In turn, legislations that make the economy less restrictive to foreign investments, such as the amendments to the Retail Trade Liberalization Act, the Foreign Investment Act and the Public Service Act, are key.

The priority bills were already certified as urgent amid the need to allow economic recovery from COVID-19.

“The amendments to the PSA are being derailed by the insistence of some senators to keep certain public services closed to greater foreign investments like the telecommunications and transportation industry,” FEF said.

“This move will maintain the status quo and thwart the intention of the bill to liberalize the economy,” it said.
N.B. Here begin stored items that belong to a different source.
theorem sendh (g : Guard) (va : BitVec 11) (aa : BitVec 5) (xa : BitVec 6) (handler : BitVec 16) : Statement (.sendh g va aa xa handler) := by
  intro s h _ _
  cases h
  have he : encode (.sendh g va aa xa handler) = head 0x18 g ||| put 42 va ||| put 20 aa ||| put 30 xa ||| put 64 handler := rfl
  have h8 : fld (encode (.sendh g va aa xa handler)) 0 8 = 0x18#8 := by simp [he]
  exact ⟨decodeSlot_of (by rw [h8]; decide) (by delta readSlot; dsimp only; rw [h8]; simp [he, readGuard]) (by rfl), nofun⟩

theorem sealL (g : Guard) (aa : BitVec 5) (xa : BitVec 6) (ring : BitVec 6) (inc : BitVec 16) : Statement (.sealL g aa xa ring inc) := by
  intro s h _ _
  cases h
  have he : encode (.sealL g aa xa ring inc) = head 0x20 g ||| put 20 aa ||| put 30 xa ||| put 14 ring ||| put 64 inc := rfl
  have h8 : fld (encode (.sealL g aa xa ring inc)) 0 8 = 0x20#8 := by simp [he]
  exact ⟨decodeSlot_of (by rw [h8]; decide) (by delta readSlot; dsimp only; rw [h8]; simp [he, readGuard]) (by rfl), nofun⟩

theorem openL (g : Guard) (aa : BitVec 5) (xa : BitVec 6) (ring : BitVec 6) (inc : BitVec 16) : Statement (.openL g aa xa ring inc) := by
  intro s h _ _
  cases h
  have he : encode (.openL g aa xa ring inc) = head 0x21 g ||| put 20 aa ||| put 30 xa ||| put 14 ring ||| put 64 inc := rfl
  have h8 : fld (encode (.openL g aa xa ring inc)) 0 8 = 0x21#8 := by simp [he]
  exact ⟨decodeSlot_of (by rw [h8]; decide) (by delta readSlot; dsimp only; rw [h8]; simp [he, readGuard]) (by rfl), nofun⟩

theorem rqseed (g : Guard) (va : BitVec 11) (xa : BitVec 6) : Statement (.rqseed g va xa) := by
  intro s h _ _
  cases h
  have he : encode (.rqseed g va xa) = head 0x28 g ||| put 42 va ||| put 30 xa := rfl
  have h8 : fld (encode (.rqseed g va xa)) 0 8 = 0x28#8 := by simp [he]
  exact ⟨decodeSlot_of (by rw [h8]; decide) (by delta readSlot; dsimp only; rw [h8]; simp [he, readGuard]) (by rfl), nofun⟩

theorem axinv (g : Guard) (id : BitVec 6) : Statement (.axinv g id) := by
  intro s h _ _
  cases h
  have he : encode (.axinv g id) = head 0x30 g ||| put 14 id := rfl
  have h8 : fld (encode (.axinv g id)) 0 8 = 0x30#8 := by simp [he]
  exact ⟨decodeSlot_of (by rw [h8]; decide) (by delta readSlot; dsimp only; rw [h8]; simp [he, readGuard]) (by rfl), nofun⟩

theorem axinvAccept (core : Nat) (plat : Nat) : Statement (.axinvAccept core plat) := nofun

theorem axqry (g : Guard) (xd : BitVec 6) (id : BitVec 6) : Statement (.axqry g xd id) := by
  intro s h _ _
  cases h
  have he : encode (.axqry g xd id) = head 0x31 g ||| put 30 xd ||| put 14 id := rfl
  have h8 : fld (encode (.axqry g xd id)) 0 8 = 0x31#8 := by simp [he]
  exact ⟨decodeSlot_of (by rw [h8]; decide) (by delta readSlot; dsimp only; rw [h8]; simp [he, readGuard]) (by rfl), nofun⟩

theorem axqryReply (core : Nat) (plat : Nat) (id : Nat) : Statement (.axqryReply core plat id) := nofun

theorem boundInstruction (g : Guard) (cls : BoundClass) (code : BitVec 6) (raw : BitVec 66) :
    Statement (.boundInstruction g cls code raw) := by
  intro s h _ _
  have he : encode (.boundInstruction g cls code raw) = put 0 (0b11#2 ++ code) ||| put 8 g.pg ||| putB 12 g.pn ||| put 14 raw := rfl
  have h8 : fld (encode (.boundInstruction g cls code raw)) 0 8 = 0b11#2 ++ code := by simp [he]
  have hc : 192 ≤ (fld (encode (.boundInstruction g cls code raw)) 0 8).toNat := by rw [h8]; exact bound_code code
  have hg : readGuard (encode (.boundInstruction g cls code raw)) = g := by simp [he, readGuard]
  have hk : fld (encode (.boundInstruction g cls code raw)) 0 6 = code := by simp [he, fld_bound_code]
  have hl : fld (encode (.boundInstruction g cls code raw)) 14 66 = raw := by simp [he]
  have h0 : (fld (encode (.boundInstruction g cls code raw)) 0 8).toNat ≠ 0 := by omega
  cases cls <;> cases h
  · exact ⟨decodeSlot_of h0 (by rw [readSlot_bound_a _ hc, hg, hk, hl]) (slotBad_bound _ _ hc), nofun⟩
  · refine ⟨decodeSlot_of h0 (by rw [readSlot_bound_v _ hc, hg, hk, hl]) (slotBad_bound _ _ hc), fun _ => ?_⟩
    exact decodeSlot_of h0 ((readSlot_bound_v _ hc).trans (by rw [hg, hk, hl])) (slotBad_bound _ _ hc)
  · exact ⟨decodeSlot_of h0 (by rw [readSlot_bound_t _ hc, hg, hk, hl]) (slotBad_bound _ _ hc), nofun⟩

theorem bundleIssue (core : Nat) : Statement (.bundleIssue core) := nofun

theorem quantumExpiry (core : Nat) (plat : Nat) : Statement (.quantumExpiry core plat) := nofun

theorem timeshareHoldExpiry (core : Nat) (plat : Nat) (rank : Nat) : Statement (.timeshareHoldExpiry core plat rank) := nofun

theorem unblock (core : Nat) (plat : Nat) : Statement (.unblock core plat) := nofun

theorem fixedResultLanding (core : Nat) (plat : Nat) : Statement (.fixedResultLanding core plat) := nofun

theorem loadResultArrival (core : Nat) (plat : Nat) (id : Nat) : Statement (.loadResultArrival core plat id) := nofun

theorem routineSuspensionEnd (core : Nat) : Statement (.routineSuspensionEnd core) := nofun

theorem microStallEnd (core : Nat) : Statement (.microStallEnd core) := nofun

theorem asyncFault (core : Nat) (plat : Nat) : Statement (.asyncFault core plat) := nofun

theorem faultDelivery (core : Nat) (plat : Nat) : Statement (.faultDelivery core plat) := nofun

theorem faultQueuePost (part : Nat) : Statement (.faultQueuePost part) := nofun

theorem stokerTurn (core : Nat) : Statement (.stokerTurn core) := nofun

theorem arrivalDelivery (id : Nat) : Statement (.arrivalDelivery id) := nofun

theorem barrierOpen (cluster : Nat) (b : Nat) : Statement (.barrierOpen cluster b) := nofun

theorem launchAdmit (id : Nat) : Statement (.launchAdmit id) := nofun

theorem contextLoad (core : Nat) (plat : Nat) : Statement (.contextLoad core plat) := nofun

theorem gangRelease (gang : Nat) : Statement (.gangRelease gang) := nofun

theorem launchComplete (gang : Nat) : Statement (.launchComplete gang) := nofun

theorem haltZeroing (core : Nat) (plat : Nat) : Statement (.haltZeroing core plat) := nofun

theorem killZeroing (core : Nat) (plat : Nat) : Statement (.killZeroing core plat) := nofun

theorem contextSave (core : Nat) (plat : Nat) : Statement (.contextSave core plat) := nofun

theorem restoreComplete (core : Nat) (plat : Nat) : Statement (.restoreComplete core plat) := nofun

theorem accumulatorSpill (core : Nat) (half : Nat) : Statement (.accumulatorSpill core half) := nofun

theorem tileBusyEnd (core : Nat) (half : Nat) : Statement (.tileBusyEnd core half) := nofun

theorem tileResultReady (core : Nat) (half : Nat) : Statement (.tileResultReady core half) := nofun

theorem tdrainWrite (core : Nat) (half : Nat) : Statement (.tdrainWrite core half) := nofun

theorem tfillLoad (core : Nat) (half : Nat) : Statement (.tfillLoad core half) := nofun

theorem amoHomePerform (core : Nat) (plat : Nat) (id : Nat) : Statement (.amoHomePerform core plat id) := nofun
In effect, the group maintained that such a move will limit the country’s ability to meet the requirements to join the CPTPP, whose intention is to remove the barriers to free trade among its members.

FEF argued that if the Philippines fails to join the CPTPP, foreign investors would not come to the country as they would not get preferential access to the markets of the trading bloc.

Further, FEF said delaying the necessary reforms to facilitate membership in the CPTPP could result in wasted opportunities and would put the Philippines anew among the laggards in the region.

Other countries that have also shown interest to join the trading bloc include the UK, China, and Taiwan. The US is also expected to rejoin next year.